Boston Red Sox first baseman Christian Arroyo heads off the field after an injury during the third inning of Sunday night’s game at Yankee Stadium. Adam Hunger/Associated Press

Christian Arroyo can’t catch a break.

The infielder has had a breakthrough season with the Red Sox. Since returning from the injured list July 5 he has been one of Boston’s best hitters, slashing .301/.355/.621 for the month.

Now, he’ll finish the month where he started. On the IL.

The latest injury, which puts Arroyo back on the sideline for the third time this season, came in the third inning Sunday night. It was his first game as a first baseman, a position change created by manager Alex Cora’s desire to keep Arroyo’s hot bat in the lineup.

Phenom Jarren Duran had arrived over the weekend, bumping Kiké Hernández back to the infield. The dominoes moved Arroyo to a new spot, replacing the struggling Bobby Dalbec at first against left-handed pitchers.

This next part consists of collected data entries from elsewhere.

-- ==== Sys2Proof/Machine/Dram.lean ====
section
/-! DEFINITION. Memory controllers (R243 to R280): where lines lie, reads and writes of DRAM, corrected
errors, freeze and training. Operations that answer queued reads return the answers, which the home
takes in (`Home.lean`). -/

namespace Sys2Proof.Machine

/-- Answers to reads that waited for memory. -/
abbrev Answers := List (LineNo × LineVal)

def poisonLine : LineVal := { bits := 0, poison := true }

/-! ### The map (R247, R248) -/

def bits24 (m : BitVec 24) : List Nat := (List.range 24).filter fun c => m.getLsbD c

/-- Lines per channel of a depth in Mn. -/
def depthLines (d : BitVec 20) : Nat := 16384 * d.toNat

/-- Channel and channel-local line of physical line n, from the sets and the local lines that earlier sets
took from each channel (R248). -/
def placeIn : List MemSet → (Nat → Nat) → Nat → Option (Nat × Nat)
  | [], _, _ => none
  | k :: ks, used, n =>
    let ms := bits24 k.members
    let base := k.base.toNat / 64
    if base ≤ n ∧ n < base + ms.length * depthLines k.depth then
      let j := n - base
      (ms[j % ms.length]?).map fun c => (c, used c + j / ms.length)
    else placeIn ks (fun c => used c + (if k.members.getLsbD c then depthLines k.depth else 0)) n

def State.place (s : State) (n : LineNo) : Option (Nat × Nat) := placeIn s.memSets (fun _ => 0) n.toNat

/-- The physical line of a channel-local line. -/
def lineIn (c : Nat) : List MemSet → Nat → Option Nat
  | [], _ => none
  | k :: ks, loc =>
    if k.members.getLsbD c then
      let ms := bits24 k.members
      if loc < depthLines k.depth then some (k.base.toNat / 64 + loc * ms.length + (ms.idxOf c))
      else lineIn c ks (loc - depthLines k.depth)
    else lineIn c ks loc

/-- Lines of local DRAM below the installed top (R37). -/
def State.dramLine (s : State) (n : LineNo) : Bool := decide (n.toNat < 16384 * s.memTop.toNat)

/-- Lines of a channel. -/
def Chan.lines (x : Chan) : Nat := 2 ^ 24 * x.cap.toNat

/-- The eighth of its channel in which a channel-local line lies (R279). -/
def Chan.eighth (x : Chan) (loc : Nat) : Nat := if x.lines = 0 then 0 else loc / (x.lines / 8)

/-! ### Contents -/

/-- Whether an unlisted line reads POISON, its channel having been filled so. -/
def State.fillPoison (s : State) (n : LineNo) : Bool :=
  match s.place n with
  | some (c, loc) => let x := s.chan c; x.poisonFill.getLsbD (x.eighth loc)
  | none => false

/-- What memory holds at a line. -/
def State.memGet (s : State) (n : LineNo) : LineVal :=
  let v := sget {} s.mem n.toNat
  { v with poison := v.poison != s.fillPoison n }

/-- Writes a line of memory. -/
def State.memPut (s : State) (n : LineNo) (v : LineVal) : State :=
  { s with mem := sset {} s.mem n.toNat { v with poison := v.poison != s.fillPoison n } }

/-- Removes the listed lines of a channel in the eighths of a mask and sets what they read as. -/
def State.fillEighths (s : State) (c : Nat) (mask : BitVec 8) (poison : Bool) : State :=
  let x := s.chan c
  let mem := s.mem.filter fun p =>
    match s.place (BitVec.ofNat 46 p.1) with
    | some (c', loc) => !(c' == c && mask.getLsbD (x.eighth loc))
    | none => true
  { s with mem }.modChan c fun x => { x with poisonFill := if poison then x.poisonFill ||| mask else x.poisonFill &&& ~~~mask }

/-! ### Rows and activates (R266, R268, R269) -/

/-- Ones of a 4-bit history. -/
def ones4 (h : BitVec 4) : Nat := ((List.range 4).filter fun i => h.getLsbD i).length

/-- An ACTIVATE of a row: its tally, and an RFM to its bank when the tally reaches the threshold (R269). -/
def tallyRow (x : RowHam) (bank row : Nat) : RowHam :=
  let key := (bank, row)
  let t := x.tally
  let (t, k) : List ((Nat × Nat) × Nat) × Nat :=
    match t.find? fun p => p.1 == key with
    | some p => (t.filter (fun q => q.1 != key), p.2 + 1)
    | none =>
      if t.length < 512 then (t, 1)
      else
        let least := t.foldl (fun a p => min a p.2) ((t.head?.map (·.2)).getD 0)
        match t.find? fun p => p.2 == least with
        | some p => (t.filter (fun q => q.1 != p.1), least + 1)
        | none => (t, 1)
  if x.thresh.toNat ≤ k then { x with tally := t ++ [(key, 0)], rfm := satAdd x.rfm 1, rfmBank := some bank }
  else { x with tally := t ++ [(key, k)] }

/-- An ACTIVATE counts in its bank's rolling count, and that at its limit requires an RFM of the bank (R269). -/
def rollRow (x : RowHam) (bank : Nat) : RowHam :=
  let k := sget 0 x.raa bank + 1
  let full := decide (Config.raaLimit ≤ k)
  { x with raa := sset 0 x.raa bank (if full then 0 else k), raaRfm := if full then x.raaRfm + 1 else x.raaRfm
           rfmBank := if full then some bank else x.rfmBank }

/-- An ACTIVATE of a row in channel c: tallied, counted and perhaps sampled (R268, R269). -/
def activate (c : Nat) (x : RowHam) (bank row : Nat) : RowHam :=
  let x := rollRow (tallyRow x bank row) bank
  { x with acts := x.acts + 1
           sampled := if Config.sampled c x.pexp.toNat x.acts then x.sampled ++ [(bank, row)] else x.sampled }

“I’m athletic enough,” Arroyo said before making his debut. “I think I’ll be fine.”

He was athletic enough. In fact, he was too athletic. His full-split attempt at catching a throw led to a left hamstring injury and an early departure. It’s the type of split you rarely see first basemen make. Quite possibly because they know there’s a very strong risk of injury.

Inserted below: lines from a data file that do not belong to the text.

/-- Evictions of Isle i in flight to slice k: those that await their CMP. -/
def State.evictsTo (s : State) (i k : Nat) : Nat :=
  ((s.isle i).lines.filter fun p =>
    (p.2.st == .miA || p.2.st == .eiA) && s.homeSlice (BitVec.ofNat 46 p.1) == k).length

/-- A line may leave the Isle now: it may be a victim, and its home has room for one more eviction of this Isle (R139,
R174). -/
def State.mayLeave (s : State) (i n : Nat) : Bool :=
  calmLine (s.isle i) n && decide (s.evictsTo i (s.homeSlice (BitVec.ofNat 46 n)) < 2)

/-! ### Who holds a line -/

/-- Local cores whose L2 holds a tracked copy. -/
def State.coresOf (s : State) (i n : Nat) : List Nat :=
  (List.range 24).filter fun c =>
    let x := s.core (i * 24 + c)
    l2Has x.l2 n && (sget none x.old n).isNone

/-- A tracked copy stands in some cache of the Isle. -/
def State.isleHas (s : State) (i n : Nat) : Bool :=
  (icHas (s.isle i).ic n && (sget none (s.isle i).old n).isNone) || !(s.coresOf i n).isEmpty

/-- Errors in the nonets of line n, forgotten: no read will meet them (R142). -/
def dropErrs (e : Store (BitVec 2)) (n : Nat) : Store (BitVec 2) := e.filter fun p => decide (p.1 / 64 ≠ n)

/-- Removes a line from the L2 and L1s of a core. -/
def dropCore (x : Core) (n : Nat) : Core :=
  { x with
    errI := dropErrs x.errI n
    errD := dropErrs x.errD n
    err2 := dropErrs x.err2 n
    l2 := clearLine x.l2 (l2Base n) 8 n 1
    l1i := clearLine x.l1i (l1Base n) 4 (n / 4) (sectorBit n)
    l1d := clearLine x.l1d (l1Base n) 4 (n / 4) (sectorBit n)
    old := sset none x.old n none }

/-- Removes a line from every cache of an Isle (R186); errors in its nonets are then never found (R142). -/
def State.dropCaches (s : State) (i n : Nat) : State :=
  let s := (List.range 24).foldl (fun s c => s.modCore (i * 24 + c) fun x => dropCore x n) s
  s.modIsle i fun x => { x with
    ic := clearLine x.ic (icBase n) 16 n 1
    old := sset none x.old n none
    dataErr := dropErrs x.dataErr n }

/-- Clears a line's dirty bits in every cache of an Isle: its data has gone to memory. -/
def State.cleanCaches (s : State) (i n : Nat) : State :=
  let clean (a : Store Way) (base ways tag : Nat) (b : BitVec 4) : Store Way :=
    match findTag a base ways tag b with
    | some k => smod {} a (base + k) fun w => { w with dirty := w.dirty &&& ~~~b }
    | none => a
  let s := (List.range 24).foldl (fun s c => s.modCore (i * 24 + c) fun x =>
    { x with l2 := clean x.l2 (l2Base n) 8 n 1, l1d := clean x.l1d (l1Base n) 4 (n / 4) (sectorBit n) }) s
  s.modIsle i fun x => { x with ic := clean x.ic (icBase n) 16 n 1 }

/-! ### SRAM errors in data (R141, R142) -/

/-- The agent holds the line dirty; an UPG from O leaves it so. -/
def AgentLine.isDirty (a : AgentLine) : Bool :=
  match a.st with
  | .m | .o => true
  | .smA => a.wasO
  | .i | .s | .e | .isD | .imD | .miA | .eiA => false

/-- The data and tag arrays of an Isle: of local core c, or the Isle cache. -/
inductive Arr where
  | l1i (c : Nat) | l1d (c : Nat) | l2 (c : Nat) | ic
  deriving DecidableEq, Repr

/-- The number by which a record names an array (R417). -/
def Arr.unit (i : Nat) : Arr → Nat
  | .l1i c | .l1d c | .l2 c => i * 24 + c
  | .ic => 288 + i

/-- The errors in an array's nonets. -/
def State.arrErr (s : State) (i : Nat) : Arr → Store (BitVec 2)
  | .l1i c => (s.core (i * 24 + c)).errI
  | .l1d c => (s.core (i * 24 + c)).errD
  | .l2 c => (s.core (i * 24 + c)).err2
  | .ic => (s.isle i).dataErr

def State.modArrErr (s : State) (i : Nat) (a : Arr) (f : Store (BitVec 2) → Store (BitVec 2)) : State :=
  match a with
  | .l1i c => s.modCore (i * 24 + c) fun x => { x with errI := f x.errI }
  | .l1d c => s.modCore (i * 24 + c) fun x => { x with errD := f x.errD }
  | .l2 c => s.modCore (i * 24 + c) fun x => { x with err2 := f x.err2 }
  | .ic => s.modIsle i fun x => { x with dataErr := f x.dataErr }

/-- A clean line is invalidated in one array; when no cache of the Isle holds it any more its agent holds nothing, and it
comes back from the home. A line in its window is refetched with the window open. -/
def State.loseClean (s : State) (i : Nat) (a : Arr) (n : Nat) : State :=
  let s := match a with
    | .l1i c => s.modCore (i * 24 + c) fun x => { x with
        l1i := clearLine x.l1i (l1Base n) 4 (n / 4) (sectorBit n), errI := dropErrs x.errI n }
    | .l1d c => s.modCore (i * 24 + c) fun x => { x with
        l1d := clearLine x.l1d (l1Base n) 4 (n / 4) (sectorBit n), errD := dropErrs x.errD n }
    | .l2 c => s.modCore (i * 24 + c) fun x => dropCore x n
    | .ic => s.modIsle i fun x => { x with
        ic := clearLine x.ic (icBase n) 16 n 1, old := sset none x.old n none, dataErr := dropErrs x.dataErr n }
  let l := (s.isle i).line n
  if (l.st = .s ∨ l.st = .e) ∧ !s.isleHas i n then
    s.modIsle i fun x => x.setLine n { window := l.window, deferred := l.deferred }
  else s

/-- A read of the nonets of a line named by mask in one array finds the errors there: the state after they are handled
(R142). A corrected nonet becomes good; two bits in a dirty line make it POISON, in a clean line they lose it. -/
def State.arrRead (s : State) (i : Nat) (a : Arr) (n : Nat) (mask : BitVec 64) (id : Xid := {}) : State :=
  let errs := (s.arrErr i a).filter fun e => decide (e.1 / 64 = n) && mask.getLsbD (e.1 % 64)
  errs.foldl (fun (s : State) (e : Nat × BitVec 2) =>
    let s := s.modArrErr i a fun m => sset 0 m e.1 0
    let l := (s.isle i).line n
    if e.2 == 1 then s.recIsle i 0o003001 (a.unit i) (n * 64) (e.1 % 64) id
    else if l.isDirty then
      (s.modIsle i fun x => x.setLine n { l with val := { l.val with poison := true } }).recIsle i 0o003003 (a.unit i)
        (n * 64) (e.1 % 64) id
    else (s.loseClean i a n).recIsle i 0o003002 (a.unit i) (n * 64) (e.1 % 64) id) s

/-- Core x holds a line dirty in its L1, in its L2. -/
def Core.dirty1 (x : Core) (n : Nat) : Bool :=
  (findTag x.l1d (l1Base n) 4 (n / 4) (sectorBit n)).any fun j => (sget {} x.l1d (l1Base n + j)).dirty &&& sectorBit n != 0
def Core.dirty2 (x : Core) (n : Nat) : Bool := (findTag x.l2 (l2Base n) 8 n 1).any fun j => (sget {} x.l2 (l2Base n + j)).dirty != 0

/-- The array from which the Isle supplies a line: the one that holds it dirty, else any (R186). -/
def State.supplier (s : State) (i n : Nat) : Option Arr :=
  let core (c : Nat) : Core := s.core (i * 24 + c)
  match (List.range 24).find? fun c => (core c).dirty1 n with
  | some c => some (.l1d c)
  | none => match (List.range 24).find? fun c => (core c).dirty2 n with
    | some c => some (.l2 c)
    | none =>
      if icHas (s.isle i).ic n then some .ic
      else ((List.range 24).find? fun c => l2Has (core c).l2 n).map Arr.l2

/-- The Isle reads a whole line to send it away (R142). -/
def State.supply (s : State) (i n : Nat) (id : Xid := {}) : State :=
  match s.supplier i n with
  | some a => s.arrRead i a n (BitVec.allOnes 64) id
  | none => s

/-! ### Leaving the Isle (R177) -/

/-- Tags of an Isle's own evictions. -/
def tagEvict : BitVec 9 := 256

/-- What an eviction's records and message say of a line: its world. -/
def State.lineXid (s : State) (n : Nat) : Xid := { world := inVault s.worlds.regions (n * 64) }

/-- Sends WBD or EVC for a line in a stable state (R177, R185); a write-back reads the line (R142). -/
def State.evictLine (s : State) (i n : Nat) : State :=
  let s := if ((s.isle i).line n).isDirty then s.supply i n (s.lineXid n) else s
  let a := (s.isle i).line n
  let msg (ty : MsgTy) (d : LineVal) (has : Bool) : Msg :=
    { ty, src := BitVec.ofNat 4 i, dst := 15, tag := tagEvict, line := BitVec.ofNat 46 n
      world := inVault s.worlds.regions (n * 64), hasData := has, data := d.bits, poison := d.poison }
  match a.st with
  | .m | .o =>
    ((s.dropCaches i n).modIsle i fun x => x.setLine n { a with st := .miA, window := false }).send (msg .wbd a.val true)
  | .e | .s =>
    ((s.dropCaches i n).modIsle i fun x => x.setLine n { a with st := .eiA, window := false }).send (msg .evc {} false)
  | .i | .isD | .imD | .smA | .miA | .eiA => s

/-- Evicts a line when no cache of the Isle holds it any more. -/
def State.evictIfGone (s : State) (i n : Nat) : State := if s.isleHas i n then s else s.evictLine i n

/-! ### Fills (R134, R135, R138, R139): none when no way is eligible -/

/-- Puts a line into the Isle cache. -/
def State.fillIc (s : State) (i n : Nat) (age : BitVec 2) : Option State :=
  let x := s.isle i
  if !x.cis.icen || icHas x.ic n then some s
  else
    let b := icBase n
    let ok (k : Nat) : Bool :=
      let w := sget {} x.ic (b + k)
      cacheWay x.cis k && (w.valid == 0 || s.mayLeave i w.tag)
    (chooseWay x.ic b 16 ok).map fun (k, ic) =>
      let w := sget {} ic k
      let new : Way := { tag := n, valid := 1, age }
      if w.valid = 0 then s.setIsle i { x with ic := sset {} ic k new }
      else
        let s := if w.dirty ≠ 0 then s.arrRead i .ic w.tag (BitVec.allOnes 64) (s.lineXid w.tag) else s
        let s := s.modIsle i fun x => { x with
          ic := sset {} ic k new, old := sset none x.old w.tag none, dataErr := dropErrs x.dataErr w.tag }
        s.evictIfGone i w.tag

/-- A dirty copy is written back into the Isle cache where that holds the line (R135). -/
def markIc (y : Isle) (n : Nat) : Isle :=
  match findTag y.ic (icBase n) 16 n 1 with
  | some j => { y with ic := smod {} y.ic (icBase n + j) fun v => { v with dirty := 1 }, dataErr := dropErrs y.dataErr n }
  | none => y

/-- A line leaves the L2 of local core c and its L1s: a dirty copy is read and goes to the Isle cache where that holds the
line, and the line leaves the Isle when no cache holds it any more. -/
def State.leaveL2 (s : State) (i c n : Nat) : State :=
  let q := i * 24 + c
  let d1 := (s.core q).dirty1 n
  let dirty := d1 || (s.core q).dirty2 n
  let s := if dirty then s.arrRead i (if d1 then .l1d c else .l2 c) n (BitVec.allOnes 64) (s.lineXid n) else s
  let s := s.modCore q fun x => dropCore x n
  (if dirty then s.modIsle i fun y => markIc y n else s).evictIfGone i n

/-- Puts a line into the L2 of local core c; the victim leaves the L1s with it. -/
def State.fillL2 (s : State) (i c n : Nat) (age : BitVec 2) : Option State :=
  let q := i * 24 + c
  let x := s.core q
  if !s.l2On i c || l2Has x.l2 n then some s
  else
    let b := l2Base n
    let ok (k : Nat) : Bool := let w := sget {} x.l2 (b + k); w.valid == 0 || s.mayLeave i w.tag
    (chooseWay x.l2 b 8 ok).map fun (k, l2) =>
      let w := sget {} l2 k
      let s := s.setCore q { x with l2 }
      let s := if w.valid = 0 then s else s.leaveL2 i c w.tag
      s.modCore q fun x => { x with l2 := sset {} x.l2 k { tag := n, valid := 1, age } }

“It’s frustrating, right, because it seems like he’s in a groove, he’s swinging the bat well, and then this happens,” Cora said.

Arroyo has had to prove himself time and time again over the course of his career. He was the 25th overall pick in the 2013 MLB draft, and was called up to the majors at age 22. By 2017 he seemed ready to become the Giants’ second baseman, but was hit by a pitch and missed the rest of the season. It was the second time he was hit by a pitch and sent to the injured list.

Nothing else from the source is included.